Women welders from 1918 were among the first in American industrial worksites during wartime.
“Sarah A. Erwin and Aina Kannisto at work at their welding machines.” The Baltimore Sun, 12/15/1918.
The nation is at war. A desolate stretch of waterfront is rapidly turned into a state-of-the-art shipyard, producing vessels for national defense. The huge demand for labor runs deep, and, for the first time ever, women are hired to perform electric welding on ships for the Navy.
The Kaiser Richmond shipyards, 1942? No.
Hog Island, just outside of Philadelphia, 1918.
Although the powerful role of women on the World War II U.S. home front is well-known now as the story of “Rosie the Riveter,” the pioneering role of women 24 years earlier is all but forgotten.

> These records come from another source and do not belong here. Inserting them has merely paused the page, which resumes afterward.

/-- R62: the exact sum of the terms as one value: NaN and infinities as IEEE 754 has them, an exact zero +0 unless every
term is −0. The flag says whether +∞ met −∞. -/
def sumVal (ts : List FVal) : FVal × Bool :=
  let both := ts.any (· == .inf false) && ts.any (· == .inf true)
  if ts.any FVal.isNan || both then (.nan false, both)
  else if ts.any (· == .inf false) then (.inf false, false)
  else if ts.any (· == .inf true) then (.inf true, false)
  else
    let (n, e) := exactSum ts
    if n = 0 then (.zero (ts.all (· == .zero true)), false) else (.ofScaled n e, false)

/-- Σ of products and addends, formed exactly and rounded once (R62, R117, R120). -/
def fusedSum (f : FloatFmt) (mode : Mode) (prods : List (FVal × FVal)) (adds : List FVal) : Nat × Flags :=
  let ps := prods.map fun p => p.1.mul p.2
  let (s, bad) := sumVal (ps.map (·.1) ++ adds)
  let inv := bad || ps.any (·.2) || adds.any FVal.isSignalling || prods.any fun p => p.1.isSignalling || p.2.isSignalling
  let (bits, fl) := convert f mode s
  (bits, fl ||| flagIf inv fInvalid)

/-- a ≤ b as exact reals with infinities, −0 = +0; false if unordered. -/
def FVal.key (x : FVal) (e : Int) : Int :=
  match x with
  | .fin n m e' => let v : Int := ((m <<< (e' - e).toNat : Nat) : Int); if n then -v else v
  | _ => 0

/-- The order of two values that are no NaN: −1, 0 or 1. -/
def FVal.cmp (a b : FVal) : Int :=
  match a, b with
  | .inf n, .inf n' => if n = n' then 0 else if n then -1 else 1
  | .inf n, _ => if n then -1 else 1
  | _, .inf n => if n then 1 else -1
  | x, y =>
    let e := match x, y with
      | .fin _ _ e, .fin _ _ e' => min e e'
      | .fin _ _ e, _ => e
      | _, .fin _ _ e => e
      | _, _ => 0
    let d := x.key e - y.key e
    if d < 0 then -1 else if d = 0 then 0 else 1

/-- ± m × 2^e rounded to an integer under the mode, and whether a fraction was dropped (R66, R117). -/
def roundToInt (mode : Mode) (neg : Bool) (m : Nat) (e : Int) : Int × Bool :=
  let (n0, c) := cutAt m e 0
  let n := if roundUp mode neg (n0 % 2 == 1) c then n0 + 1 else n0
  (if neg then -(n : Int) else n, c != .none)

/-- R66: a value converted to an integer between `lo` and `hi`. -/
def toInteger (mode : Mode) (lo hi : Int) (x : FVal) : Int × Flags :=
  match x with
  | .nan _ => (0, fInvalid)
  | .inf n => (if n then lo else hi, fInvalid)
  | .zero _ => (0, 0)
  | .fin n m e =>
    -- a magnitude of 2^65 or more is beyond every integer format
    if 65 < ilog2 m e then (if n then lo else hi, fInvalid)
    else
      let (r, dropped) := roundToInt mode n m e
      if r < lo then (lo, fInvalid) else if hi < r then (hi, fInvalid) else (r, flagIf dropped fInexact)

/-! ### The format word (R59 to R61) -/

/-- Operand formats of a format word. -/
inductive OpFmt where
  | h16 | bh16 | b8 (f : FloatFmt) | s8 | n8
  deriving DecidableEq, Repr

/-- A valid format word. -/
structure FmtWord where
  a : OpFmt
  b : OpFmt
  scale : Nat
  s48 : Bool
  ovf : Nat
  deriving DecidableEq, Repr

/-- One operand's code, precision and options; none if the word is invalid there (R61). -/
def opFmt? (code p : Nat) (signed infs : Bool) : Option OpFmt :=
  if code = 2 then (if p = 0 then none else some (.b8 (binary8 p signed infs)))
  else if p ≠ 0 ∨ signed ∨ infs then none
  else if code = 0 then some .h16 else if code = 1 then some .bh16 else if code = 3 then some .s8
  else if code = 4 then some .n8 else none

Sarah A. Erwin was the first woman in the United States to be engaged in industrial ship construction. She applied for a job at the Hog Island shipyard in September 1918.
The managers put her in the electric welding department as a test of women’s abilities in this craft, where she did so well that the jobs were opened to 30 more women. The shipyard provided paid training, and the women fixed bad welds in the plate and angle shop. Erwin was followed by Anna Kenneste (or Aina Kannisto) and Mary Dunn. The women had to be between the ages of 24 and 35 and be “healthy and robust.”
The thousand-acre Hog Island yards were under the jurisdiction of the United States Shipping Board Emergency Fleet Corporation, had 50 shipways, and employed as many as 35,000 men and nearly 700 women.
Although only a handful of women worked as welders, other non-clerical positions included such jobs as drivers of “high power touring cars.” The newspaper want ads noted that, despite requiring the ability to change tires and perform engine cranking, “Women of poise and character only wanted.”
Like the World War II “Rosie the Riveter” and “Wendy the Welder” pioneers, the women welders at Hog Island were proud of their accomplishments. A November 30, 1918, article in the Pittsburgh Press quoted Kannisto as saying, “I would rather do electric welding than sell ribbons behind a counter or work in an office. The pay is better, and you have more independence. This war has driven out of the heads of many women the mistaken idea that they are only fit to look pretty and flatter their husbands.”
Alas, a generation later, on the other side of the country in the Kaiser shipyards, women would again have to blaze the same path. Yet Erwin’s contribution to the advancement of women in the workforce should not be forgotten.
Special thanks to History of Total Health reader Frank Trezza who pointed out this lost history.